Activists who live in a bubble where solar is 'ready' and electric cars save the planet spend a lot of time waffling when it comes to reality; pipelines are bad except when railroads are in the news, but one thing US anti-science activists don't flip on is nuclear energy.

They hate it, and have since the 1960s. In 1994, American Woomeister-in-Chief President Bill Clinton and Senator John Kerry (now President's Biden's Special Presidential Envoy for Climate)(1) officially got nuclear science run out of the US, long a goal of Democrats, during which time a series of suspect alternatives have been touted, from hydothermal to natural gas to ethanol to solar. 

With nuclear not making progress in decades, coal use had shot up, along with emissions, so France got together with Germany and created a climate 'treaty' they knew neither Clinton nor the US Senate would ever bother to bring to a vote. The Kyoto Accord would have been crippling to the US, now more reliant on coal because no nuclear plants had been built, while the target date Germany and France picked was easy for them; all Germany had to do was close some Soviet-era East Germany plants they had inherited in reunification while France had gotten more nuclear energy since.

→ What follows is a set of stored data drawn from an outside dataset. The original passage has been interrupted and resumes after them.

-- ==== Sys2Proof/WellFormed.lean ====
section
/-! DEFINITION. What is well-formed: an instruction that a transaction word can carry, and a legal configuration. -/

namespace Sys2Proof

/-- An instruction the bus can carry: the 33 transactions (30_encoding.md R68). An event has no word; its
condition selects it (R70). Every operand of a transaction is admitted, as no word is illegal (R71). -/
def Instr.wellFormed (i : Instr) : Bool := i.isTransaction

/-- 00_scope.md R9: 2 ≤ N ≤ 65535. -/
abbrev Config.NLegal (c : Config) : Prop := 2 ≤ c.n ∧ c.n ≤ 65535

/-- 00_scope.md R9: 1 ≤ F_CLK ≤ 2^32 − 1. -/
abbrev Config.FClkLegal (c : Config) : Prop := 1 ≤ c.fClk ∧ c.fClk ≤ 2 ^ 32 - 1

/-- 00_scope.md R9: N + E_MAX ≤ P_MIN ≤ P_MAX. -/
abbrev Config.PMinLegal (c : Config) : Prop := c.n + c.eMax ≤ c.pMin ∧ c.pMin ≤ c.pMax

/-- 00_scope.md R9: P_MAX ≤ 2^32 − 2. -/
abbrev Config.PMaxLegal (c : Config) : Prop := c.pMax ≤ 2 ^ 32 - 2

/-- 00_scope.md R9: 0 ≤ E_MAX ≤ N − 1. -/
abbrev Config.EMaxLegal (c : Config) : Prop := c.eMax + 1 ≤ c.n

/-- 00_scope.md R9: 0 ≤ PHASE_OFFSET_RST ≤ 65535. -/
abbrev Config.PhaseLegal (c : Config) : Prop := c.phaseOffsetRst ≤ 65535

/-- 00_scope.md R9: 0 ≤ FPS_SHIFT ≤ 16. -/
abbrev Config.ShiftLegal (c : Config) : Prop := c.fpsShift ≤ 16

/-- A configuration of this block (00_scope.md R10): every range of R9 holds. -/
abbrev Config.Legal (c : Config) : Prop :=
  c.NLegal ∧ c.FClkLegal ∧ c.PMinLegal ∧ c.PMaxLegal ∧ c.EMaxLegal ∧ c.PhaseLegal ∧ c.ShiftLegal

end Sys2Proof
end

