/-- 70_reset_and_hazards.md R167: from power-up, a first cycle without reset is refused, and one with reset puts every
element of the block at its reset value and leaves the store. -/
def Obligations.RunMustStartWithReset : Prop :=
  ∀ s : State, s.cfg.Legal → s.launched = false →
    ((nextInput s).rst = false → step s = .refused .runNotStartedByReset) ∧
    ((nextInput s).rst = true → ∃ t, step s = .next t ∧ t.launched = true ∧ t.store = s.store ∧
      t.sync = (State.resetOf s.cfg).sync ∧ t.pt = (State.resetOf s.cfg).pt ∧ t.pc = (State.resetOf s.cfg).pc ∧
      t.fs = (State.resetOf s.cfg).fs ∧ t.dm = (State.resetOf s.cfg).dm ∧ t.hb = (State.resetOf s.cfg).hb)

/-! ## Reset (70_reset_and_hazards.md, 10_state.md R31) -/

/-- 10_state.md R31: reset gives every element the value of the table, and STORE keeps every cell; after power-up
every cell is ⊥. -/
def Obligations.ResetGivesTheTableValues : Prop :=
  (∀ s : State, s.cfg.Legal → ∃ t, exec .evReset s = .next t ∧
    t.sync = { syncMeta := true, syncQ := true, syncPrev := true } ∧
    t.pt = { e := 0, haveLast := false, syncValid := false, period := 0, err := 0, fps := 0, revTicks := 0 } ∧
    t.pc.t.toNat = s.cfg.n ∧ t.pc.phaseOffset.toNat = s.cfg.phaseOffsetRst ∧
    t.pc = { q := 0, r := 0, acc := 0, ctr := 0, tc := 0, pIdx := 0, aligned := false, t := t.pc.t
             phaseOffset := t.pc.phaseOffset } ∧
    t.fs = { active := .slot0, ready := false, activeValid := false, swapCount := 0, loadPtr := 0 } ∧
    t.store = s.store ∧ t.dm = { dacR := 0, dacG := 0, dacB := 0 } ∧
    t.hb = { swapIe := false, faultIe := false, swapped := false, fShort := false, fLong := false
             fTimeout := false, fLoadOvf := false }) ∧
  ∀ (junk : State) (slot : Slot) (o : Nat), slotByte (State.powerUp junk) slot o = none

/-- 70_reset_and_hazards.md R166: in a reset cycle nothing else of the step runs, the write and the sync sample are
dropped, and the outputs and the read data are those of the start state. -/
def Obligations.ResetCycleOnlyResets : Prop :=
  ∀ s : State, s.cfg.Legal → (nextInput s).rst = true → ∃ t, step s = .next t ∧ t.store = s.store ∧
    t.sync = { syncMeta := true, syncQ := true, syncPrev := true } ∧ t.pt = (State.resetOf s.cfg).pt ∧
    t.pc = (State.resetOf s.cfg).pc ∧ t.fs = (State.resetOf s.cfg).fs ∧ t.dm = blankDac ∧
    t.hb = (State.resetOf s.cfg).hb ∧ t.wires = CycleWires.clear ∧ t.cfg = s.cfg ∧ t.draws = s.draws ∧
    t.out = { dacR := s.dm.dacR, dacG := s.dm.dacG, dacB := s.dm.dacB, irq := irqLevel s
              busRdata := if (nextInput s).word.sel && !(nextInput s).word.we
                then readRegister (nextInput s).word.addr s else 0 }

/-- The model's reset state is what one reset cycle makes of any power-up state in the default configuration
(70_reset_and_hazards.md R167; the configuration is log entry 1's choice). -/
def Obligations.ResetStateFollowsPowerUp : Prop :=
  ∀ (junk : State) (y : Bool) (w : TxWord) (rest : List CycleInput), ∃ t,
    step { State.powerUp junk with
           cfg := Config.defaults, inputs := { rst := true, syncIn := y, word := w } :: rest } = .next t ∧
      t.cfg = State.reset.cfg ∧ t.launched = State.reset.launched ∧ t.sync = State.reset.sync ∧
      t.pt = State.reset.pt ∧ t.pc = State.reset.pc ∧ t.fs = State.reset.fs ∧ t.store = State.reset.store ∧
      t.dm = State.reset.dm ∧ t.hb = State.reset.hb ∧ t.inputs = rest

/-- The reset state of every legal configuration meets the invariant. -/
def Obligations.ResetStatesMeetTheInvariant : Prop :=
  ∀ c : Config, c.Legal → StateInv (State.resetOf c)

/-! ## The pulse timer (40_pulse_timer.md) -/

/-- 40_pulse_timer.md R79: a pulse event occurs in cycle c + 2 exactly when `sync_in` is sampled 0 in cycle c − 1 and
1 in cycle c; two pulse events are at least 2 cycles apart. The four inputs are those of cycles c − 1 to c + 2. -/
def Obligations.PulseEventTwoCyclesAfterEdge : Prop :=
  (∀ (s : State) (x0 x1 x2 x3 : Bool) (w0 w1 w2 w3 : TxWord) (rest : List CycleInput), StateInv s →
    s.inputs = { rst := false, syncIn := x0, word := w0 } :: { rst := false, syncIn := x1, word := w1 } ::
      { rst := false, syncIn := x2, word := w2 } :: { rst := false, syncIn := x3, word := w3 } :: rest →
    ∃ t, runCycles 4 s = .next t ∧ (t.wires.pulse = true ↔ x0 = false ∧ x1 = true)) ∧
  ∀ s t u : State, step s = .next t → t.wires.pulse = true → step t = .next u → u.wires.pulse = false

/-- EV.PULSE.FIRST arms the measurement and writes nothing beyond the shared part of a pulse (40_pulse_timer.md R82,
R83). -/
def Obligations.FirstPulseOnlyArms : Prop :=
  ∀ s : State, exec .evPulseFirst s =
    .next { s with
      pt := { s.pt with e := 0, revTicks := s.pc.tc, haveLast := true }
      pc := { s.pc with tc := 0 } }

Instead of more nuclear, America did eventually get viable hydraulic fracturing which meant affordable natural gas replacing coal - there are now 400 government employees for every coal miner in America - but then Germany shocked Europe and gave in to environmentalists and scuttled nuclear energy also. The short-term political goal may have seemed worth it because they had a *wink wink* agreement with Russia to give them conventional energy on the spot market, emissions of which would be 'charged' to Russia, thanks to the terms of the climate agreement France and Germany wrote. Germany could claim solar and wind worked. France continued to support nuclear.

That scheme wouldn't come undone for Germany until Russia invaded Ukraine again. Germany had been just about to abandon their own environmental policies and approve a pipeline from Russia that went around Ukraine - allowing the government to say they were not buying Russian fuel, it was German companies doing it, the way John Kerry created a family shell company to own his Gulfstream jet - when Russia struck. Germany was sidelined offering emotional support to Ukraine and panicking about hypothermia.(2) 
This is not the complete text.